Son yapılan bir araştırmaya göre; 2017/2018 ders yılında açık öğretimde mezuniyet oranını yüzde 6''dır. 2013-2018 ortalaması yüzde 7''dir. (Doç. Dr. Ertuğ Can https://orcıd.org/0000-0002-0885-9042)
Açık öğretim mezunları da sıkıntı çekiyor. Çoğu firma açık öğretim mezunlarını kabul etmiyor.
Siyasi iktidar eğitime hem ideolojik çizgiden bakıyor, hem de öğrencinin bir arada olmasını istemiyor. Bu iktidar döneminde eğitim sisteminde düzelme olmayacağı açıktır.
Türkiye''nin gerçeği ise siyasi iktidarın gerçeğinden çok farklıdır.
Türkiye gerçeğinde;
1.Yüksek öğretimde reform yapılmalı, açık öğretim kaldırılmalıdır.
2.Türkiye''de 208 Üniversite var. Bunların 79''u Vakıf Üniversitesidir. Ön lisans ve yüksek lisans öğrencilerinin yüzde 92,3''ü devlet, yüzde 7,7''si Vakıf Üniversitelerine kayıtlıdır.
Bazıları hariç derslerin çoğu, dışarıdan gelenlere ders başı ücret şeklinde yapılıyor.

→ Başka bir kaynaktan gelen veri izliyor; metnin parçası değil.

-- ==== Sys2Proof/Decode.lean ====
section
/-! DEFINITION. From bits to instructions and back: the format fields of R43, the opcode spaces of R63 to R69, the
decode checks of a bundle in the order of R71 (all but the accumulator banks, which need the machine), microwords
(R317, R319), command packets (R361, R363); after them the encoder from the same tables. -/

namespace Sys2Proof

/-! ## Format fields (R43) -/

/-- The fields of payload bits [42:0] in format R (R43). -/
def RWord.ofBits (hd : Head) (p : BitVec 43) : RWord :=
  { hd := hd, dst := p.extractLsb' 37 6, a := p.extractLsb' 31 6, b := p.extractLsb' 25 6, c := p.extractLsb' 19 6, ty := p.extractLsb' 15 4, rnd := p.extractLsb' 13 2, fn := p.extractLsb' 0 13 }

def RWord.toBits (w : RWord) : BitVec 43 :=
  (w.dst ++ w.a ++ w.b ++ w.c ++ w.ty ++ w.rnd ++ w.fn : BitVec 43)

/-- The fields of payload bits [42:0] in format I (R43). -/
def IWord.ofBits (hd : Head) (p : BitVec 43) : IWord :=
  { hd := hd, dst := p.extractLsb' 37 6, a := p.extractLsb' 31 6, ty := p.extractLsb' 27 4, rnd := p.extractLsb' 25 2, fn := p.extractLsb' 19 6, imm19 := p.extractLsb' 0 19 }

def IWord.toBits (w : IWord) : BitVec 43 :=
  (w.dst ++ w.a ++ w.ty ++ w.rnd ++ w.fn ++ w.imm19 : BitVec 43)

/-- The fields of payload bits [42:0] in format L (R43). -/
def LWord.ofBits (hd : Head) (p : BitVec 43) : LWord :=
  { hd := hd, dst := p.extractLsb' 37 6, a := p.extractLsb' 31 6, low := p.extractLsb' 0 31 }

def LWord.toBits (w : LWord) : BitVec 43 :=
  (w.dst ++ w.a ++ w.low : BitVec 43)

/-- The fields of payload bits [42:0] in format M (R43). -/
def MWord.ofBits (hd : Head) (p : BitVec 43) : MWord :=
  { hd := hd, d := p.extractLsb' 37 6, areg := p.extractLsb' 33 4, amode := p.extractLsb' 31 2, b := p.extractLsb' 25 6, c := p.extractLsb' 19 6, ty := p.extractLsb' 15 4, disp := p.extractLsb' 0 15 }

def MWord.toBits (w : MWord) : BitVec 43 :=
  (w.d ++ w.areg ++ w.amode ++ w.b ++ w.c ++ w.ty ++ w.disp : BitVec 43)

/-- The fields of payload bits [42:0] in format X (R43). -/
def XWord.ofBits (hd : Head) (p : BitVec 43) : XWord :=
  { hd := hd, td := p.extractLsb' 39 4, z := p.extractLsb' 37 2, aa := p.extractLsb' 33 4, ab := p.extractLsb' 29 4, ax := p.extractLsb' 25 4, vi := p.extractLsb' 19 6, tya := p.extractLsb' 15 4, tyb := p.extractLsb' 11 4, fn := p.extractLsb' 0 11 }

def XWord.toBits (w : XWord) : BitVec 43 :=
  (w.td ++ w.z ++ w.aa ++ w.ab ++ w.ax ++ w.vi ++ w.tya ++ w.tyb ++ w.fn : BitVec 43)

/-- The fields of payload bits [42:0] in format E (R43). -/
def EWord.ofBits (hd : Head) (p : BitVec 43) : EWord :=
  { hd := hd, tok := p.extractLsb' 37 6, a := p.extractLsb' 31 6, b := p.extractLsb' 25 6, c := p.extractLsb' 19 6, q := p.extractLsb' 16 3, scope := p.extractLsb' 13 3, order := p.extractLsb' 11 2, fn := p.extractLsb' 0 11 }

def EWord.toBits (w : EWord) : BitVec 43 :=
  (w.tok ++ w.a ++ w.b ++ w.c ++ w.q ++ w.scope ++ w.order ++ w.fn : BitVec 43)

/-- The fields of payload bits [42:0] in format YT (R43). -/
def YTWord.ofBits (hd : Head) (p : BitVec 43) : YTWord :=
  { hd := hd, d := p.extractLsb' 37 6, a := p.extractLsb' 31 6, p := p.extractLsb' 27 4, disp := p.extractLsb' 0 27 }

def YTWord.toBits (w : YTWord) : BitVec 43 :=
  (w.d ++ w.a ++ w.p ++ w.disp : BitVec 43)

/-- The fields of payload bits [42:0] in format YC (R43). -/
def YCWord.ofBits (hd : Head) (p : BitVec 43) : YCWord :=
  { hd := hd, d := p.extractLsb' 37 6, a := p.extractLsb' 31 6, nm1 := p.extractLsb' 25 6, csrc := p.getLsbD 24, cnt := p.extractLsb' 0 24 }

def YCWord.toBits (w : YCWord) : BitVec 43 :=
  (w.d ++ w.a ++ w.nm1 ++ BitVec.ofBool w.csrc ++ w.cnt : BitVec 43)

/-- The fields of payload bits [42:0] in format YS (R43). -/
def YSWord.ofBits (hd : Head) (p : BitVec 43) : YSWord :=
  { hd := hd, d := p.extractLsb' 37 6, a := p.extractLsb' 31 6, b := p.extractLsb' 25 6, scope := p.extractLsb' 22 3, order := p.extractLsb' 20 2, fn := p.extractLsb' 0 20 }

def YSWord.toBits (w : YSWord) : BitVec 43 :=
  (w.d ++ w.a ++ w.b ++ w.scope ++ w.order ++ w.fn : BitVec 43)

/-! ## Opcode spaces (R63 to R69) -/

/-- What the opcode of a unit says: nothing assigned, a sub-operation that is not assigned (ILL_FIELD, R62), or an
instruction. -/
inductive OpRead
  | unassigned
  | badSub
  | instr (i : Instr)
  deriving DecidableEq, Repr

/-- The opcode space of SY (R63). -/
def readSY (opc : BitVec 8) (hd : Head) (p : BitVec 43) : OpRead :=
  match opc.toNat with
  | 0 => .instr (.nop (.ofBits hd p))
  | 1 => .instr (.br (.ofBits hd p))
  | 2 => .instr (.brp (.ofBits hd p))
  | 3 => .instr (.brs (.ofBits hd p))
  | 4 => .instr (.jmpi (.ofBits hd p))
  | 5 => .instr (.call (.ofBits hd p))
  | 6 => .instr (.ret (.ofBits hd p))
  | 8 => .instr (.loop (.ofBits hd p))
  | 9 => .instr (.rep (.ofBits hd p))
  | 10 =>
    let f := YSWord.ofBits hd p
    if f.fn == 1 then .instr (.waitCyc f)
    else .instr (.waitTok f)
  | 32 => .instr (.retire (.ofBits hd p))
  | 33 => .instr (.yield (.ofBits hd p))
  | 34 => .instr (.launch (.ofBits hd p))
  | 35 => .instr (.enq (.ofBits hd p))
  | 40 => .instr (.trap (.ofBits hd p))
  | 41 => .instr (.tren (.ofBits hd p))
  | 42 => .instr (.tret (.ofBits hd p))
  | 48 => .instr (.barInit (.ofBits hd p))
  | 49 => .instr (.barArrive (.ofBits hd p))
  | 50 => .instr (.barWait (.ofBits hd p))
  | 56 => .instr (.drain (.ofBits hd p))
  | 57 => .instr (.fenceQ (.ofBits hd p))
  | 64 => .instr (.mfc (.ofBits hd p))
  | 65 =>
    let f := YSWord.ofBits hd p
    if f.fn == 0 then .instr (.mtcTstat f)
    else if f.fn == 9 then .instr (.mtcWaitlim f)
    else .instr (.mtc f)
  | 72 => .instr (.stepC (.ofBits hd p))
  | 128 => .instr (.scanStart (.ofBits hd p))
  | 129 => .instr (.scanAbort (.ofBits hd p))
  | 130 => .instr (.scanRead (.ofBits hd p))
  | 131 => .instr (.cmapSet (.ofBits hd p))
  | 132 => .instr (.sqpop (.ofBits hd p))
  | 136 => .instr (.dbgHalt (.ofBits hd p))
  | 137 => .instr (.dbgResume (.ofBits hd p))
  | _ => .unassigned

/-- The opcode space of S0 and S1 (R64). -/
def readS (opc : BitVec 8) (hd : Head) (p : BitVec 43) : OpRead :=
  match opc.toNat with
  | 0 => .instr (.add (.ofBits hd p))
  | 1 => .instr (.sub (.ofBits hd p))
  | 2 => .instr (.mul (.ofBits hd p))
  | 3 => .instr (.mulh (.ofBits hd p))
  | 4 => .instr (.div (.ofBits hd p))
  | 5 => .instr (.rem (.ofBits hd p))
  | 8 => .instr (.addi (.ofBits hd p))
  | 9 => .instr (.movi (.ofBits hd p))
  | 10 => .instr (.movl (.ofBits hd p))
  | 11 => .instr (.mov (.ofBits hd p))
  | 16 => .instr (.and (.ofBits hd p))
  | 17 => .instr (.or (.ofBits hd p))
  | 18 => .instr (.xor (.ofBits hd p))
  | 19 => .instr (.andn (.ofBits hd p))
  | 20 => .instr (.shl (.ofBits hd p))
  | 21 => .instr (.shr (.ofBits hd p))
  | 22 => .instr (.sra (.ofBits hd p))
  | 23 => .instr (.rot (.ofBits hd p))
  | 24 => .instr (.clz (.ofBits hd p))
  | 25 => .instr (.popc (.ofBits hd p))
  | 26 => .instr (.min (.ofBits hd p))
  | 27 => .instr (.max (.ofBits hd p))
  | 28 => .instr (.sel (.ofBits hd p))
  | 29 => .instr (.cmpS (.ofBits hd p))
  | 30 => .instr (.cmpP (.ofBits hd p))
  | 32 => .instr (.aadd (.ofBits hd p))
  | 33 =>
    let f := RWord.ofBits hd p
    if f.fn == 0 then .instr (.asetA f)
    else if f.fn == 1 then .instr (.asetS f)
    else .badSub
  | 34 => .instr (.ainc (.ofBits hd p))
  | 35 => .instr (.amod (.ofBits hd p))
  | 48 => .instr (.fadd (.ofBits hd p))
  | 49 => .instr (.fsub (.ofBits hd p))
  | 50 => .instr (.fmul (.ofBits hd p))
  | 51 => .instr (.fma (.ofBits hd p))
  | 52 => .instr (.fmin (.ofBits hd p))
  | 53 => .instr (.fmax (.ofBits hd p))
  | 54 => .instr (.fcmpS (.ofBits hd p))
  | 55 => .instr (.fcmpP (.ofBits hd p))
  | 56 => .instr (.fcvt (.ofBits hd p))
  | 64 => .instr (.pand (.ofBits hd p))
  | 65 => .instr (.por (.ofBits hd p))
  | 66 => .instr (.pxor (.ofBits hd p))
  | 67 => .instr (.pnot (.ofBits hd p))
  | 68 => .instr (.pmov (.ofBits hd p))
  | _ => .unassigned

/-- The opcode space of LD (R65). -/
def readLD (opc : BitVec 8) (hd : Head) (p : BitVec 43) : OpRead :=
  match opc.toNat with
  | 0 => .instr (.ldS (.ofBits hd p))
  | 2 => .instr (.ldV (.ofBits hd p))
  | 3 => .instr (.ldVB (.ofBits hd p))
  | 4 => .instr (.ldVG (.ofBits hd p))
  | 5 => .instr (.ldVQ (.ofBits hd p))
  | 6 => .instr (.ldt (.ofBits hd p))
  | 8 => .instr (.ldSW (.ofBits hd p))
  | 16 => .instr (.amoAdd (.ofBits hd p))
  | 17 => .instr (.amoMin (.ofBits hd p))
  | 18 => .instr (.amoMax (.ofBits hd p))
  | 19 => .instr (.amoXchg (.ofBits hd p))
  | 20 => .instr (.amoCas (.ofBits hd p))
  | 24 => .instr (.patld (.ofBits hd p))
  | _ => .unassigned

/-- The opcode space of ST (R65). -/
def readST (opc : BitVec 8) (hd : Head) (p : BitVec 43) : OpRead :=
  match opc.toNat with
  | 0 => .instr (.stS (.ofBits hd p))
  | 2 => .instr (.stV (.ofBits hd p))
  | 4 => .instr (.stVS (.ofBits hd p))
  | 5 => .instr (.stVC (.ofBits hd p))
  | 8 => .instr (.stSW (.ofBits hd p))
  | _ => .unassigned

/-- The opcode space of V0, V1 and V2 (R66). -/
def readV (opc : BitVec 8) (hd : Head) (p : BitVec 43) : OpRead :=
  match opc.toNat with
  | 0 => .instr (.vadd (.ofBits hd p))
  | 1 => .instr (.vsub (.ofBits hd p))
  | 2 => .instr (.vadds (.ofBits hd p))
  | 3 => .instr (.vsubs (.ofBits hd p))
  | 4 => .instr (.vmul (.ofBits hd p))
  | 5 => .instr (.vmulh (.ofBits hd p))
  | 6 => .instr (.vmad (.ofBits hd p))
  | 7 => .instr (.vdot4 (.ofBits hd p))
  | 8 => .instr (.vand (.ofBits hd p))
  | 9 => .instr (.vor (.ofBits hd p))
  | 10 => .instr (.vxor (.ofBits hd p))
  | 11 => .instr (.vshl (.ofBits hd p))
  | 12 => .instr (.vshr (.ofBits hd p))
  | 13 => .instr (.vsra (.ofBits hd p))
  | 14 => .instr (.vmin (.ofBits hd p))
  | 15 => .instr (.vmax (.ofBits hd p))
  | 16 => .instr (.vabs (.ofBits hd p))
  | 17 => .instr (.vneg (.ofBits hd p))
  | 24 => .instr (.vcmp (.ofBits hd p))
  | 25 => .instr (.vsel (.ofBits hd p))
  | 26 => .instr (.vmov (.ofBits hd p))
  | 27 =>
    let f := RWord.ofBits hd p
    if f.fn.getLsbD 12 then .instr (.vbcastE f)
    else .instr (.vbcastS f)
  | 32 => .instr (.vfadd (.ofBits hd p))
  | 33 => .instr (.vfsub (.ofBits hd p))
  | 34 => .instr (.vfmul (.ofBits hd p))
  | 35 => .instr (.vfma (.ofBits hd p))
  | 36 => .instr (.vfmin (.ofBits hd p))
  | 37 => .instr (.vfmax (.ofBits hd p))
  | 38 => .instr (.vfabs (.ofBits hd p))
  | 39 => .instr (.vfcmp (.ofBits hd p))
  | 48 => .instr (.vcvt (.ofBits hd p))
  | 49 => .instr (.vpack (.ofBits hd p))
  | 50 => .instr (.vunpk (.ofBits hd p))
  | 51 => .instr (.vnarrow (.ofBits hd p))
  | 56 => .instr (.vredAdd (.ofBits hd p))
  | 57 => .instr (.vredMax (.ofBits hd p))
  | 58 => .instr (.vredMin (.ofBits hd p))
  | 59 => .instr (.vscanAdd (.ofBits hd p))
  | 64 => .instr (.vshuf (.ofBits hd p))
  | 65 => .instr (.patswap (.ofBits hd p))
  | 66 => .instr (.vperm (.ofBits hd p))
  | 67 => .instr (.vcompact (.ofBits hd p))
  | 68 => .instr (.vexpand (.ofBits hd p))
  | 72 =>
    let f := RWord.ofBits hd p
    if f.fn.extractLsb' 0 3 == 0 then .instr (.vmapSet f)
    else if f.fn.extractLsb' 0 3 == 1 then .instr (.vmapCopy f)
    else if f.fn.extractLsb' 0 3 == 2 then .instr (.vmapOff f)
    else if f.fn.extractLsb' 0 3 == 3 then .instr (.vmapSlice f)
    else if f.fn.extractLsb' 0 3 == 4 then .instr (.vmapTr f)
    else if f.fn.extractLsb' 0 3 == 5 then .instr (.vmapNone f)
    else if f.fn.extractLsb' 0 3 == 6 then .instr (.vmapTag f)
    else .badSub
  | 73 => .instr (.vcoord (.ofBits hd p))
  | 74 => .instr (.vnoise (.ofBits hd p))
  | 75 =>
    let f := RWord.ofBits hd p
    if f.fn.extractLsb' 5 3 == 0 then .instr (.vmaskcCausal f)
    else if f.fn.extractLsb' 5 3 == 1 then .instr (.vmaskcBand f)
    else if f.fn.extractLsb' 5 3 == 2 then .instr (.vmaskcWin f)
    else if f.fn.extractLsb' 5 3 == 3 then .instr (.vmaskcLt f)
    else if f.fn.extractLsb' 5 3 == 4 then .instr (.vmaskcGe f)
    else .badSub
  | 80 => .instr (.vtopk8 (.ofBits hd p))
  | 81 => .instr (.vsortStep (.ofBits hd p))
  | 88 => .instr (.vacr (.ofBits hd p))
  | 89 =>
    let f := RWord.ofBits hd p
    if f.fn.getLsbD 11 then .instr (.vacwAdd f)
    else .instr (.vacw f)
  | _ => .unassigned

/-- The opcode space of SF (R68). -/
def readSF (opc : BitVec 8) (hd : Head) (p : BitVec 43) : OpRead :=
  match opc.toNat with
  | 0 => .instr (.vexp2 (.ofBits hd p))
  | 1 => .instr (.vexp (.ofBits hd p))
  | 2 => .instr (.vlog2 (.ofBits hd p))
  | 3 => .instr (.vln (.ofBits hd p))
  | 4 => .instr (.vrcp (.ofBits hd p))
  | 5 => .instr (.vrsq (.ofBits hd p))
  | 6 => .instr (.vsqrt (.ofBits hd p))
  | 7 => .instr (.vtanh (.ofBits hd p))
  | 8 => .instr (.vsigm (.ofBits hd p))
  | 9 => .instr (.verf (.ofBits hd p))
  | 10 => .instr (.vsincos (.ofBits hd p))
  | 11 => .instr (.vpows (.ofBits hd p))
  | _ => .unassigned

/-- The opcode space of MX (R68). -/
def readMX (opc : BitVec 8) (hd : Head) (p : BitVec 43) : OpRead :=
  match opc.toNat with
  | 0 => .instr (.mma (.ofBits hd p))
  | 1 => .instr (.mmaT (.ofBits hd p))
  | 2 => .instr (.mmaG (.ofBits hd p))
  | 3 => .instr (.mmaZ (.ofBits hd p))
  | 4 => .instr (.mmaBS (.ofBits hd p))
  | 8 => .instr (.tzero (.ofBits hd p))
  | 9 => .instr (.tload (.ofBits hd p))
  | 10 => .instr (.tmap (.ofBits hd p))
  | 11 => .instr (.twait (.ofBits hd p))
  | _ => .unassigned

/-- The opcode space of EN (R69). -/
def readEN (opc : BitVec 8) (hd : Head) (p : BitVec 43) : OpRead :=
  match opc.toNat with
  | 0 => .instr (.cpy (.ofBits hd p))
  | 1 => .instr (.cpym (.ofBits hd p))
  | 2 =>
    let f := EWord.ofBits hd p
    if f.fn.getLsbD 5 then .instr (.cpylTopk f)
    else .instr (.cpyl f)
  | 3 => .instr (.cpyh (.ofBits hd p))
  | 8 =>
    let f := EWord.ofBits hd p
    if f.fn.extractLsb' 0 3 == 0 then .instr (.atomAdd f)
    else if f.fn.extractLsb' 0 3 == 1 then .instr (.atomMin f)
    else if f.fn.extractLsb' 0 3 == 2 then .instr (.atomMax f)
    else if f.fn.extractLsb' 0 3 == 3 then .instr (.atomXchg f)
    else if f.fn.extractLsb' 0 3 == 4 then .instr (.atomCas f)
    else .badSub
  | 9 => .instr (.atomk (.ofBits hd p))
  | 16 => .instr (.collAR (.ofBits hd p))
  | 17 => .instr (.collRS (.ofBits hd p))
  | 18 => .instr (.collAG (.ofBits hd p))
  | 19 => .instr (.collA2A (.ofBits hd p))
  | 24 => .instr (.bkset (.ofBits hd p))
  | 25 => .instr (.kick (.ofBits hd p))
  | 26 => .instr (.sidx (.ofBits hd p))
  | 27 => .instr (.rtabCommit (.ofBits hd p))
  | 32 => .instr (.kvld (.ofBits hd p))
  | 33 => .instr (.kvapp (.ofBits hd p))
  | 34 => .instr (.kvremap (.ofBits hd p))
  | 35 => .instr (.kvshare (.ofBits hd p))
  | 36 => .instr (.kvprom (.ofBits hd p))
  | 37 => .instr (.pfxfind (.ofBits hd p))
  | 38 => .instr (.pfxins (.ofBits hd p))
  | 39 => .instr (.attn (.ofBits hd p))
  | 48 => .instr (.stnew (.ofBits hd p))
  | 49 => .instr (.splice (.ofBits hd p))
  | 50 => .instr (.stpin (.ofBits hd p))
  | 51 => .instr (.stunpin (.ofBits hd p))
  | 52 => .instr (.cpys (.ofBits hd p))
  | 56 =>
    let f := EWord.ofBits hd p
    if f.fn.extractLsb' 0 2 == 0 then .instr (.swcpyIn f)
    else if f.fn.extractLsb' 0 2 == 1 then .instr (.swcpyOut f)
    else if f.fn.extractLsb' 0 2 == 2 then .instr (.swcpyDec f)
    else .instr (.swcpyMerge f)
  | 57 => .instr (.sweep (.ofBits hd p))
  | _ => .unassigned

Kadrolu öğretim üyelerine düşük maaş veriliyor. Öğretim üyeleri veya yardımcılarına memur işleri yaptırılıyor. Bu Üniversitelerin birçoğu araştırma görevlisi alıp yetiştirmiyor. Hazır öğretim üyesi almayı tercih ediyorlar. Yetmedi, bu Üniversitelerin çoğunda araştırma ve laboratuvar imkanları yetersizdir. Birkaçı hariç, Ar-Ge için yeterli kaynak ayrılmıyor. Yine Kampüs anlayışı yoktur. Apartmanlarda Üniversite kuruluyor.
3.Yüksek öğrenimde reform yapılarak, kampüsü olmayan vakıf Üniversitelerini devletleştirmek gerekir.
Türkiye''de planlamanın kaldırılması ile birlikte eğitimde iş gücü planlaması rafa kaldırıldı. Daha kolay ve daha ucuz olduğu için İktisat ve İşletme fakülteleri ihtiyaçtan fazla arttı. Bu nedenle eğitimli olanlarda ve özellikle yükseköğrenimde, bazı dallarda arz fazlası var; Tıp gibi bazı dallarda ise arz eksiği var. Söz gelimi 2017 Üniversitelere yerleştirme programında İktisat ve İşletme dallarında 15.865 boş kontenjan kalmıştır.
4.Yapılması gereken, iş gücü planlaması yaparak, yükseköğrenimde fakülteleri ve öğrenci sayısını geleceğin ihtiyacına göre planlamaktır.
AKP iktidarında Üniversiteler tamamıyla Cumhurbaşkanının siyasi ve ideolojik tercihlerine ve AKP misyonuna göre şekillendi. Üniversite yöneticileri karar vermekten çekiniyorlar.
5.Üniversitelere idari ve bilimsel özerklik verilmelidir.